**Exercise description**
Where the word "gapRemove" appears in a line below, copy the whole line.

**Excerpted records**

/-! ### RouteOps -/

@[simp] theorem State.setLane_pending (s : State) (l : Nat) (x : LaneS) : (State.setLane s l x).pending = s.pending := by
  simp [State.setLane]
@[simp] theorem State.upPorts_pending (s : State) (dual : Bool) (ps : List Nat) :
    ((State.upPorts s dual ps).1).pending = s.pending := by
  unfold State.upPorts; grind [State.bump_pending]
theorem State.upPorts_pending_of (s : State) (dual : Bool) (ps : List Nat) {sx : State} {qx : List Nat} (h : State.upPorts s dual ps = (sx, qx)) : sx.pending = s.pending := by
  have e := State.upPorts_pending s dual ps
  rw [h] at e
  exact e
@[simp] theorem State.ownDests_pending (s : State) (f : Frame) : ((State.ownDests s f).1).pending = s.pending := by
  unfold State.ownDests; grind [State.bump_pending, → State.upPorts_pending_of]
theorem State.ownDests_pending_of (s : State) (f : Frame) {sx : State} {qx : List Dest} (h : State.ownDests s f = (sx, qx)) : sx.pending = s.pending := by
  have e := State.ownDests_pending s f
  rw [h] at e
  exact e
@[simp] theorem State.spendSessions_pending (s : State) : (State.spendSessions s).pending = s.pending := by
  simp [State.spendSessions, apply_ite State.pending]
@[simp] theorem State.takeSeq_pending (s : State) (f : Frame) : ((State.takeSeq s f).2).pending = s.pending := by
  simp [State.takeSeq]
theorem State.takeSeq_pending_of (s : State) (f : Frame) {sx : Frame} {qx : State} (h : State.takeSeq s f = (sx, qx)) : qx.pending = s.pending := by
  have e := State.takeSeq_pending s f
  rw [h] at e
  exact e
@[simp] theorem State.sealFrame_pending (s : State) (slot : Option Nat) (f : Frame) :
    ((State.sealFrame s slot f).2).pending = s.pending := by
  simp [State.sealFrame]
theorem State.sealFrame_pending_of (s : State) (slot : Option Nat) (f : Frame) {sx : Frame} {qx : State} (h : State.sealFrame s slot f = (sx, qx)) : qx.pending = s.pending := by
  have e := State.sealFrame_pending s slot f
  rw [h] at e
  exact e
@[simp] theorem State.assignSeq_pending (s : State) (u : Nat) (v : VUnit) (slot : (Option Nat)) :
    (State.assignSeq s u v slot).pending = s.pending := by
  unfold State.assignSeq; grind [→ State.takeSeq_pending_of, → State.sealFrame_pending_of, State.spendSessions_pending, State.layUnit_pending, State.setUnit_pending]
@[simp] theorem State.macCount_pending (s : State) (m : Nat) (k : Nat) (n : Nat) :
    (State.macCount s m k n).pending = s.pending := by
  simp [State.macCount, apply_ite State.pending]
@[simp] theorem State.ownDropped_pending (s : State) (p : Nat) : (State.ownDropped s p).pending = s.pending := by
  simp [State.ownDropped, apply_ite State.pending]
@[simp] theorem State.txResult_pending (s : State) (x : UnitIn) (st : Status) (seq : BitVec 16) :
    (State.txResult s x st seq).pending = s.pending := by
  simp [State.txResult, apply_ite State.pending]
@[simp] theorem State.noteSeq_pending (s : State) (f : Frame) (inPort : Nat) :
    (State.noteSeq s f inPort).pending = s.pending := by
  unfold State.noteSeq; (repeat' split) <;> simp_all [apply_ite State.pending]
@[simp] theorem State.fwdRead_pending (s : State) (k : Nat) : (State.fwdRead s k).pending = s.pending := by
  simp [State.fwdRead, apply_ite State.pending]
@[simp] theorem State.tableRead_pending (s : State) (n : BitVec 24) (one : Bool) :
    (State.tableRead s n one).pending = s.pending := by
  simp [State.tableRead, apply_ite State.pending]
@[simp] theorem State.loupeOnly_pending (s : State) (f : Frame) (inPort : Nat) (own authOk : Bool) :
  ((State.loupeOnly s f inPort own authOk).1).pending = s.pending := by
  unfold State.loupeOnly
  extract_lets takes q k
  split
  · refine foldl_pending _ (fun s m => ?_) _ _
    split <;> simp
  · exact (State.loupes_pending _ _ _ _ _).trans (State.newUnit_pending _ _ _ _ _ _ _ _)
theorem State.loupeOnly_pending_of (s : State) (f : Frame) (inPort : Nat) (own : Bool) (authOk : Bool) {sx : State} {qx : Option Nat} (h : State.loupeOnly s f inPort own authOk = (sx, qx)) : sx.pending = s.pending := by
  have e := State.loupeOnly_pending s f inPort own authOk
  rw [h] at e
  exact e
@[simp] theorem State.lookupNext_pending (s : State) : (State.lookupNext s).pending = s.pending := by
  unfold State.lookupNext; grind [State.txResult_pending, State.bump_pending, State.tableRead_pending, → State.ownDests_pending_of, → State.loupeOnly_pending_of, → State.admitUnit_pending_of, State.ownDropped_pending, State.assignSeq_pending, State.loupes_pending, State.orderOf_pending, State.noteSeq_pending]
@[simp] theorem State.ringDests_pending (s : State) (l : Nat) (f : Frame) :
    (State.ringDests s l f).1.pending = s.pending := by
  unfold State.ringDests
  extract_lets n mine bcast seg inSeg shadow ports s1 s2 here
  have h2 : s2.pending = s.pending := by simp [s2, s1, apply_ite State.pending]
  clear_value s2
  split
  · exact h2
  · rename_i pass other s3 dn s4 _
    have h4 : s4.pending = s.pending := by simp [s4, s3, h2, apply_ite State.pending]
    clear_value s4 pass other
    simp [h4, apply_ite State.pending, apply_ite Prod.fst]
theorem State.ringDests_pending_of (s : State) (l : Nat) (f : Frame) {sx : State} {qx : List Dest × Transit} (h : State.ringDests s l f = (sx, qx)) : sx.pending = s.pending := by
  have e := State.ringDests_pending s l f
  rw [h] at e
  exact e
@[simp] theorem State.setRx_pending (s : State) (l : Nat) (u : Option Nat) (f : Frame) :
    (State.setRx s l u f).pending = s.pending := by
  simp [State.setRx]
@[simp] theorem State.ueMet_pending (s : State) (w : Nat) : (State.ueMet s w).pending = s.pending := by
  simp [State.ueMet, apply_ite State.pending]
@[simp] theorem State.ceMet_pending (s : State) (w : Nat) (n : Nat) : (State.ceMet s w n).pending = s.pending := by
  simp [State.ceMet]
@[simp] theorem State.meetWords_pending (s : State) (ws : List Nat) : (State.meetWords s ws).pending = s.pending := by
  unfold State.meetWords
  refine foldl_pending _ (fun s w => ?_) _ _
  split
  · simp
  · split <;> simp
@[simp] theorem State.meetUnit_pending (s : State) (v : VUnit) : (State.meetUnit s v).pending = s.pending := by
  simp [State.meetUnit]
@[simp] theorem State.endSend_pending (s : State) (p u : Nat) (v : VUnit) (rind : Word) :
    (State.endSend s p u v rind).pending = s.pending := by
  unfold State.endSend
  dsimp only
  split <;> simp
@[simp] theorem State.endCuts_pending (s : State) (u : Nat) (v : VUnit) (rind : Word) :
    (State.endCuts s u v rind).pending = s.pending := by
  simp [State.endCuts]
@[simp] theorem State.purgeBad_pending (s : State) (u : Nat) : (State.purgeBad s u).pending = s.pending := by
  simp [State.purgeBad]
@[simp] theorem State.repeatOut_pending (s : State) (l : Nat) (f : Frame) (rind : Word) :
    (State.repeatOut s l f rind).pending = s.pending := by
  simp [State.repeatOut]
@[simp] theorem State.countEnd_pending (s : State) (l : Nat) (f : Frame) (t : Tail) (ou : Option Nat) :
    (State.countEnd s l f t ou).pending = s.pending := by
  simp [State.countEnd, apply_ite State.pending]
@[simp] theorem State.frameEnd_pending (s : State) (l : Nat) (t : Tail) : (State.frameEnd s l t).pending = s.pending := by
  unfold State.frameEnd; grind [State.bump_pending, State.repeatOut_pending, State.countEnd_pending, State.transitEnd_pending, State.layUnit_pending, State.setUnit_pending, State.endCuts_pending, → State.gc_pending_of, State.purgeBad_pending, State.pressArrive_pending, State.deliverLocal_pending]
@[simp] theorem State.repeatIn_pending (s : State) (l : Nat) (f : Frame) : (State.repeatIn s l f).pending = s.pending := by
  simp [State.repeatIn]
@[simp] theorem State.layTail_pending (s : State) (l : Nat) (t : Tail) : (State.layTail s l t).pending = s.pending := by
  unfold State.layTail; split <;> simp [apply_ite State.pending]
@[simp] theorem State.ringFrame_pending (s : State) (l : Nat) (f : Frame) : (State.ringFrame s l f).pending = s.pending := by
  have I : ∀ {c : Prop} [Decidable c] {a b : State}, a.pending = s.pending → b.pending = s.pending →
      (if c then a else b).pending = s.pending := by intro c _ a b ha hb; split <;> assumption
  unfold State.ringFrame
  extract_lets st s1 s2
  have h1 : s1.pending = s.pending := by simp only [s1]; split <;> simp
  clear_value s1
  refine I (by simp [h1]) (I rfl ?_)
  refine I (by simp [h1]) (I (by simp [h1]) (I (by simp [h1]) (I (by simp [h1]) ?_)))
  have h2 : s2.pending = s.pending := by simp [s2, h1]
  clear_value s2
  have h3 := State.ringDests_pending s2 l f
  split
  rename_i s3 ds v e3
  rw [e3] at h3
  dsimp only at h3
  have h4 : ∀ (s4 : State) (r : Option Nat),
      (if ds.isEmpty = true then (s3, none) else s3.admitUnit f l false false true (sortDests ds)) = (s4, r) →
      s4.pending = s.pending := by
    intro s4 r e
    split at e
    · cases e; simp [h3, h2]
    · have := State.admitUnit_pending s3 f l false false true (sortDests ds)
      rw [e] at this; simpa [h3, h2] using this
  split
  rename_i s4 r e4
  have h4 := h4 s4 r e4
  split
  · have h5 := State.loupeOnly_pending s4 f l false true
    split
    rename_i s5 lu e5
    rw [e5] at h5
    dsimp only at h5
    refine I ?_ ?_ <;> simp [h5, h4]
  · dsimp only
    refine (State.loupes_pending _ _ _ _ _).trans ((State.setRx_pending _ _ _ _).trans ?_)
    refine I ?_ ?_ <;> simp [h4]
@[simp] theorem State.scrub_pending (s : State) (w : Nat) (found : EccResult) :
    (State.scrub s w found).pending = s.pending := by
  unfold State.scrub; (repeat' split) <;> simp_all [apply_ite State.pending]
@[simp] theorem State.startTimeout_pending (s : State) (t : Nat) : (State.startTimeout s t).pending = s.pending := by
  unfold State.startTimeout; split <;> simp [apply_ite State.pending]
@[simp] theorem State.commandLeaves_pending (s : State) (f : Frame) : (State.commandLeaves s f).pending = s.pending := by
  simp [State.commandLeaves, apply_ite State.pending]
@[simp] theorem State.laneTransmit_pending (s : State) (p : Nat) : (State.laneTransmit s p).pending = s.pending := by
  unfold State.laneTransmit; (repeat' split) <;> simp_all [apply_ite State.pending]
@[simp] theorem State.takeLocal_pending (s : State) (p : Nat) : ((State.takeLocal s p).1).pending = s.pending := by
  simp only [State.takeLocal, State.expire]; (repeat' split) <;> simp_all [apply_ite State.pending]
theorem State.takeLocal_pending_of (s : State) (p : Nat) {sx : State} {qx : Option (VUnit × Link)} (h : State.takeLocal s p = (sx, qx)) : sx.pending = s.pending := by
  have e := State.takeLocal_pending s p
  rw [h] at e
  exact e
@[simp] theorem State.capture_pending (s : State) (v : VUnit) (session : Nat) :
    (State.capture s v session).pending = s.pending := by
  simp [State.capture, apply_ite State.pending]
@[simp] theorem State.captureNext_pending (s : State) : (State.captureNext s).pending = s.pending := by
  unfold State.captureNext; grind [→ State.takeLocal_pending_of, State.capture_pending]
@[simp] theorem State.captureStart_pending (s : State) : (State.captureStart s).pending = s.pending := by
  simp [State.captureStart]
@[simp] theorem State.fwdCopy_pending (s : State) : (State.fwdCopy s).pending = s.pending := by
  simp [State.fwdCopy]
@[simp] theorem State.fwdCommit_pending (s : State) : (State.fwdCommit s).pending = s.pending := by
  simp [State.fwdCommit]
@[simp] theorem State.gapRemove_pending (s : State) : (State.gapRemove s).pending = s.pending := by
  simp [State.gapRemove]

**Answer for the task**
@[simp] theorem State.gapRemove_pending (s : State) : (State.gapRemove s).pending = s.pending := by
  simp [State.gapRemove]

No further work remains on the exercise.